Inilah asal muasal nama Slamet. Syeh Maulana memberi nama sumber air itu dengan nama Pancuran Tujuh yang sampai saat ini masih ada di daerah Baturaden. Dan Gunung Gora diubah namanya menjadi Gunung Slamet. Sementara kata Baturaden muncul ketika Syeh Maulana memberi nama seorang pengawalnya yang setia mengikuti dia termasuk tinggal di Pancuran Tujuh dengan nama Rasuladi yang berarti pengawal yang setia atau Batur Adi. Dari kata Batur Adi inilah kemudian berkembang menjadi Baturaden.
Dari sisi vulkanologi Slamet sendiri termasuk dalam gunung stratovolkano (kerucut) dengan tipe letusan stromboli.

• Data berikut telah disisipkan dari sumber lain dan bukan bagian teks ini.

-- ==== Sys2Proof/Machine/Load.lean ====
section
/-! DEFINITION. The load instructions (43_load.md, source section 5.4).
One meaning for each, over the shared operations. -/

namespace Sys2Proof.Machine

/-- `lb rt, imm($rs)` (43_load.md R171): sign-extended byte. -/
def execLb (rt rs : RegNum) (imm : Imm16) (s : State) : Result := loadInto .byte sextByte rt rs imm s

/-- `lbu rt, imm($rs)` (43_load.md R172): zero-extended byte. -/
def execLbu (rt rs : RegNum) (imm : Imm16) (s : State) : Result := loadInto .byte id rt rs imm s

/-- `lh rt, imm($rs)` (43_load.md R173): sign-extended halfword. -/
def execLh (rt rs : RegNum) (imm : Imm16) (s : State) : Result := loadInto .half sextHalf rt rs imm s

/-- `lhu rt, imm($rs)` (43_load.md R174): zero-extended halfword. -/
def execLhu (rt rs : RegNum) (imm : Imm16) (s : State) : Result := loadInto .half id rt rs imm s

/-- `lui rt, imm` (43_load.md R175): `imm16 || 0^16`. -/
def execLui (rt : RegNum) (imm : Imm16) (s : State) : Result := writeBack rt (imm ++ 0#16) s

/-- `lw rt, imm($rs)` (43_load.md R176): word. -/
def execLw (rt rs : RegNum) (imm : Imm16) (s : State) : Result := loadInto .word id rt rs imm s

end Sys2Proof.Machine
end

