-- ==== Sys2Proof/Tests/Slice0.lean ====
section
/-! SUPPORT. Tests of single words and single steps, their values from 95_test_vectors.md, and for every statement
with hypotheses a witness that meets them. -/

namespace Sys2Proof.Slice0

open Sys2Proof.Machine

/-- A running machine at `pc` with the given Hi, Lo, registers and memory, and `w` as its next instruction. -/
def start (pc hi lo : Word) (regs : List (RegNum × Word)) (mem : Memory) (w : Nat) : State :=
  State.withFetchWord (regs.foldl (fun s p => s.setReg p.1 p.2) { State.reset with pc, hi, lo, mem }) 32 w

/-- What the state after the step satisfies. -/
def holdsAfter (o : Result) (p : State → Bool) : Bool :=
  match o with
  | .next t => p t
  | _ => false

/-- One step gives a state that satisfies `p`. -/
def gives (s : State) (p : State → Bool) : Bool := holdsAfter (step s) p

theorem eq_next_of_holdsAfter {o : Result} {u : State} (h : holdsAfter o (fun t => t == u) = true) : o = .next u := by
  cases o <;> simp_all [holdsAfter]

/-- The data bytes of 95_test_vectors.md 2.4. -/
def figures : Memory := [(0x2000, 0x80#8), (0x2001, 0x91#8), (0x2002, 0xA2#8), (0x2003, 0xF3#8)]

/-- The valid ranges of 95_test_vectors.md 2.12. -/
def someRanges : Params := { Params.default with validRegions := [
  { base := 0x1000, size := 0x1000, fetch := true, load := true, store := true },
  { base := 0x2000, size := 0x1000, fetch := false, load := true, store := true }] }

/-! ### Decoding: a word for every machine instruction (95_test_vectors.md 1.7) -/

theorem test_decode_arithmetic_first :
    decode 0x00430820#32 = .ok (.add 1#5 2#5 3#5) ∧
    decode 0x20410064#32 = .ok (.addi 1#5 2#5 100#16) ∧
    decode 0x24410064#32 = .ok (.addiu 1#5 2#5 100#16) ∧
    decode 0x00430821#32 = .ok (.addu 1#5 2#5 3#5) ∧
    decode 0x70410821#32 = .ok (.clo 1#5 2#5) ∧
    decode 0x70410820#32 = .ok (.clz 1#5 2#5) ∧
    decode 0x0043001A#32 = .ok (.div 2#5 3#5) ∧
    decode 0x0043001B#32 = .ok (.divu 2#5 3#5) ∧
    decode 0x70220000#32 = .ok (.madd 1#5 2#5) ∧
    decode 0x70220001#32 = .ok (.maddu 1#5 2#5) ∧
    decode 0x70220004#32 = .ok (.msub 1#5 2#5) := by decide

theorem test_decode_arithmetic_second :
    decode 0x70220005#32 = .ok (.msubu 1#5 2#5) ∧
    decode 0x70430802#32 = .ok (.mul 1#5 2#5 3#5) ∧
    decode 0x00430018#32 = .ok (.mult 2#5 3#5) ∧
    decode 0x00430019#32 = .ok (.multu 2#5 3#5) ∧
    decode 0x0043082A#32 = .ok (.slt 1#5 2#5 3#5) ∧
    decode 0x28410064#32 = .ok (.slti 1#5 2#5 100#16) ∧
    decode 0x2C410064#32 = .ok (.sltiu 1#5 2#5 100#16) ∧
    decode 0x0043082B#32 = .ok (.sltu 1#5 2#5 3#5) ∧
    decode 0x00430822#32 = .ok (.sub 1#5 2#5 3#5) ∧
    decode 0x00430823#32 = .ok (.subu 1#5 2#5 3#5) := by decide

theorem test_decode_branch_first :
    decode 0x10000064#32 = .ok (.b 100#16) ∧
    decode 0x04110064#32 = .ok (.bal 100#16) ∧
    decode 0x10220064#32 = .ok (.beq 1#5 2#5 100#16) ∧
    decode 0x07E10064#32 = .ok (.bgez 31#5 100#16) ∧
    decode 0x04310064#32 = .ok (.bgezal 1#5 100#16) ∧
    decode 0x1C200064#32 = .ok (.bgtz 1#5 100#16) ∧
    decode 0x18200064#32 = .ok (.blez 1#5 100#16) ∧
    decode 0x04200064#32 = .ok (.bltz 1#5 100#16) ∧
    decode 0x04300064#32 = .ok (.bltzal 1#5 100#16) ∧
    decode 0x14220064#32 = .ok (.bne 1#5 2#5 100#16) ∧
    decode 0x08000064#32 = .ok (.j 100#26) := by decide

theorem test_decode_branch_second :
    decode 0x0C000064#32 = .ok (.jal 100#26) ∧
    decode 0x0020F809#32 = .ok (.jalr 31#5 1#5) ∧
    decode 0x00200008#32 = .ok (.jr 1#5) := by decide

theorem test_decode_control :
    decode 0x00000000#32 = .ok .nop := by decide

theorem test_decode_load :
    decode 0x80410064#32 = .ok (.lb 1#5 2#5 100#16) ∧
    decode 0x90410064#32 = .ok (.lbu 1#5 2#5 100#16) ∧
    decode 0x84410064#32 = .ok (.lh 1#5 2#5 100#16) ∧
    decode 0x94410064#32 = .ok (.lhu 1#5 2#5 100#16) ∧
    decode 0x3C010064#32 = .ok (.lui 1#5 100#16) ∧
    decode 0x8C410064#32 = .ok (.lw 1#5 2#5 100#16) := by decide

theorem test_decode_store :
    decode 0xA0410064#32 = .ok (.sb 1#5 2#5 100#16) ∧
    decode 0xA4410064#32 = .ok (.sh 1#5 2#5 100#16) ∧
    decode 0xAC410064#32 = .ok (.sw 1#5 2#5 100#16) := by decide

theorem test_decode_logic :
    decode 0x00430824#32 = .ok (.and 1#5 2#5 3#5) ∧
    decode 0x30410064#32 = .ok (.andi 1#5 2#5 100#16) ∧
    decode 0x00430827#32 = .ok (.nor 1#5 2#5 3#5) ∧
    decode 0x00430825#32 = .ok (.or 1#5 2#5 3#5) ∧
    decode 0x34410064#32 = .ok (.ori 1#5 2#5 100#16) ∧
    decode 0x00430826#32 = .ok (.xor 1#5 2#5 3#5) ∧
    decode 0x38410064#32 = .ok (.xori 1#5 2#5 100#16) := by decide

theorem test_decode_copy :
    decode 0x00000810#32 = .ok (.mfhi 1#5) ∧
    decode 0x00000812#32 = .ok (.mflo 1#5) ∧
    decode 0x0043080B#32 = .ok (.movn 1#5 2#5 3#5) ∧
    decode 0x0043080A#32 = .ok (.movz 1#5 2#5 3#5) ∧
    decode 0x00200011#32 = .ok (.mthi 1#5) ∧
    decode 0x00200013#32 = .ok (.mtlo 1#5) := by decide

theorem test_decode_shift :
    decode 0x000208C0#32 = .ok (.sll 1#5 2#5 3#5) ∧
    decode 0x00620804#32 = .ok (.sllv 1#5 2#5 3#5) ∧
    decode 0x000208C3#32 = .ok (.sra 1#5 2#5 3#5) ∧
    decode 0x00620807#32 = .ok (.srav 1#5 2#5 3#5) ∧
    decode 0x000208C2#32 = .ok (.srl 1#5 2#5 3#5) ∧
    decode 0x00620806#32 = .ok (.srlv 1#5 2#5 3#5) := by decide

theorem test_decode_trap_first :
    decode 0x0000000D#32 = .ok (.brk 0#20) ∧
    decode 0x0000000C#32 = .ok (.syscall 0#20) ∧
    decode 0x00220034#32 = .ok (.teq 1#5 2#5 0#10) ∧
    decode 0x042C0064#32 = .ok (.teqi 1#5 100#16) ∧
    decode 0x00220030#32 = .ok (.tge 1#5 2#5 0#10) ∧
    decode 0x04280064#32 = .ok (.tgei 1#5 100#16) ∧
    decode 0x04290064#32 = .ok (.tgeiu 1#5 100#16) ∧
    decode 0x00220031#32 = .ok (.tgeu 1#5 2#5 0#10) ∧
    decode 0x00220032#32 = .ok (.tlt 1#5 2#5 0#10) ∧
    decode 0x042A0064#32 = .ok (.tlti 1#5 100#16) ∧
    decode 0x042B0064#32 = .ok (.tltiu 1#5 100#16) := by decide

theorem test_decode_trap_second :
    decode 0x00220033#32 = .ok (.tltu 1#5 2#5 0#10) ∧
    decode 0x00220036#32 = .ok (.tne 1#5 2#5 0#10) ∧
    decode 0x042E0064#32 = .ok (.tnei 1#5 100#16) := by decide

/-- One word of each format bit by bit, every field with a value of its own (30_encoding.md R81 to R83, R91). -/
theorem test_decode_fields :
    decode 0b00000010101110010110100000100010#32 = .ok (.sub 13#5 21#5 25#5) ∧
    decode 0b00000000000100101101110001000011#32 = .ok (.sra 27#5 18#5 17#5) ∧
    decode 0b10101110011110001000000000000001#32 = .ok (.sw 24#5 19#5 0x8001#16) ∧
    decode 0b00001110000000000000000000000001#32 = .ok (.jal 0x2000001#26) ∧
    decode 0b00000011100000000000000001001101#32 = .ok (.brk 0xE0001#20) ∧
    decode 0b00000010001100101000000001110110#32 = .ok (.tne 17#5 18#5 0x201#10) := by decide

/-- The two words of li and la (95_test_vectors.md 2.10). -/
theorem test_encode_pseudo :
    encode (.li 1#5 100000#32) = [0x3C010001#32, 0x342186A0#32] ∧
    encode (.la 4#5 0x2000#32) = [0x3C040000#32, 0x34842000#32] := by decide

/-- Reserved words (95_test_vectors.md 2.11), each refused by its name. -/
theorem test_reserved :
    decode 0xFFFFFFFF#32 = .error (.unassignedOp 63#6) ∧ decode 0x44000000#32 = .error (.unassignedOp 17#6) ∧
    decode 0x88410000#32 = .error (.unassignedOp 34#6) ∧ decode 0x00000001#32 = .error (.unassignedSpecial 1#6) ∧
    decode 0x00220035#32 = .error (.unassignedSpecial 53#6) ∧ decode 0x04020000#32 = .error (.unassignedRegimm 2#5) ∧
    decode 0x70000003#32 = .error (.unassignedSpecial2 3#6) ∧ decode 0x00430860#32 = .error .nonzeroUnusedField ∧
    decode 0x00200808#32 = .error .nonzeroUnusedField ∧ decode 0x3C210001#32 = .error .nonzeroUnusedField ∧
    decode 0x1C210000#32 = .error .nonzeroUnusedField ∧ decode 0x70410021#32 = .error .destinationMismatch ∧
    decode 0x70411820#32 = .error .destinationMismatch := by decide

theorem test_too_short : decodeBytes .little [0x20#8, 0x08#8, 0x43#8] = .error .tooShort := by decide

/-- The bytes of an instruction in memory (95_test_vectors.md 2.12). -/
theorem test_word_bytes :
    decodeBytes .little [0x20#8, 0x08#8, 0x43#8, 0x00#8, 0xAA#8] = .ok (.add 1#5 2#5 3#5, [0xAA#8]) ∧
    decodeBytes .big [0x00#8, 0x43#8, 0x08#8, 0x20#8] = .ok (.add 1#5 2#5 3#5, []) ∧
    wordBytes .little 0x00430820#32 = [0x20#8, 0x08#8, 0x43#8, 0x00#8] := by decide

theorem test_decode_table_word :
    decodeTableWord 32 0x00430820 = some (.add 1#5 2#5 3#5) ∧ decodeTableWord 32 0xFFFFFFFF = none ∧
    decodeTableWord 16 0xFFFF0000 = some .nop := by decide

/-- Well-formedness refuses each kind of ill-formed term: the two pseudo-instructions, and the special case of an
instruction that has a name of its own; its neighbours pass. -/
theorem test_wellFormed :
    (Instr.li 1#5 0#32).wellFormed = false ∧ (Instr.la 1#5 0#32).wellFormed = false ∧
    (Instr.sll 0#5 0#5 0#5).wellFormed = false ∧ (Instr.beq 0#5 0#5 4#16).wellFormed = false ∧
    (Instr.bgezal 0#5 4#16).wellFormed = false ∧
    (Instr.sll 0#5 0#5 1#5).wellFormed = true ∧ (Instr.beq 0#5 1#5 4#16).wellFormed = true ∧
    (Instr.bgezal 1#5 4#16).wellFormed = true ∧ Instr.nop.wellFormed = true := by decide

theorem test_registerName : registerName 0#5 = "$z0" ∧ registerName 29#5 = "$sp" ∧ registerName 31#5 = "$ra" := by decide
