-- ==== Sys2Proof/Machine/Sparse.lean ====
section
/-! DEFINITION. Sparse tables: a list of (key, value) pairs in one canonical form, keys strictly rising and no entry equal
to the table's default. Memory bytes (10 R230), register banks and tables of the package are held so. -/
namespace Sys2Proof.Machine

/-- The value at key k, `d` when k is not listed. -/
def Sparse.get {α : Type} (d : α) : List (Nat × α) → Nat → α
  | [], _ => d
  | (j, v) :: l, k => if j = k then v else Sparse.get d l k

/-- Put v at key k of a rising list. -/
def Sparse.put {α : Type} : List (Nat × α) → Nat → α → List (Nat × α)
  | [], k, v => [(k, v)]
  | (j, w) :: l, k, v =>
    if k < j then (k, v) :: (j, w) :: l
    else if j = k then (k, v) :: l
    else (j, w) :: Sparse.put l k v

/-- Remove key k of a list, wherever it stands. -/
def Sparse.drop {α : Type} : List (Nat × α) → Nat → List (Nat × α)
  | [], _ => []
  | (j, w) :: l, k => if j = k then Sparse.drop l k else (j, w) :: Sparse.drop l k

/-- Set key k to v, removing the entry when v is the default. -/
def Sparse.set {α : Type} [DecidableEq α] (d : α) (l : List (Nat × α)) (k : Nat) (v : α) : List (Nat × α) :=
  if v = d then Sparse.drop l k else Sparse.put l k v

/-- Canonical form: keys strictly rising, no entry equal to the default. -/
def Sparse.canon {α : Type} [DecidableEq α] (d : α) : List (Nat × α) → Bool
  | [] => true
  | [(_, v)] => decide (v ≠ d)
  | (j, v) :: (k, w) :: l => decide (j < k) && decide (v ≠ d) && Sparse.canon d ((k, w) :: l)

/-- Sorted sets of numbers: insert. -/
def SSet.add : List Nat → Nat → List Nat
  | [], k => [k]
  | j :: l, k => if k < j then k :: j :: l else if j = k then j :: l else j :: SSet.add l k

/-- Sorted sets of numbers: remove, wherever it stands. -/
def SSet.del : List Nat → Nat → List Nat
  | [], _ => []
  | j :: l, k => if j = k then SSet.del l k else j :: SSet.del l k

/-- Sorted sets of numbers: insert or remove. -/
def SSet.put (l : List Nat) (k : Nat) (b : Bool) : List Nat := if b then SSet.add l k else SSet.del l k

/-- Replace the k-th item of a list by what f makes of it. -/
def modifyNth {α : Type} (f : α → α) : Nat → List α → List α
  | _, [] => []
  | 0, a :: l => f a :: l
  | k + 1, a :: l => a :: modifyNth f k l

/-- Remove the k-th item of a list. -/
def removeNth {α : Type} : Nat → List α → List α
  | _, [] => []
  | 0, _ :: l => l
  | k + 1, a :: l => a :: removeNth k l

/-- The first item of a list with the least key. -/
def leastBy {α : Type} (key : α → Nat) : List α → Option α
  | [] => none
  | a :: l => match leastBy key l with
    | none => some a
    | some b => if key b < key a then some b else some a

/-- The first item of a list with the greatest key. -/
def greatestBy {α : Type} (key : α → Nat) : List α → Option α
  | [] => none
  | a :: l => match greatestBy key l with
    | none => some a
    | some b => if key a < key b then some b else some a

end Sys2Proof.Machine
end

Mirip dengan Gunung Krakatao atau Galunggung yang bersifat eksplosif. Dengan karakter Tromboli letusannya akan melontarkan lava pijar dan materi lain ke udara hingga risiko terbesar tentu adalah munculnya awan panas, hujan material hingga bom vulkanik. Untungnya dalam sejarah yang ada letusan Slamet tidak membawa korban jiwa karena lontaran materialnya jatuh ke kawah sendiri.
Gunung ini meletus terakhir pada pada 1988 tepatnya pada 12-13 Juli ditandai dengan keluarnya abu dan lava dari kawah gunung api tipe A tersebut. Pada 2009 Gunung Slamet juga sempat meningkat aktivitasnya hingga statusnya sampai di Level III. Dan pada Maret 2014 ini statusnya kembali naik ke Waspada.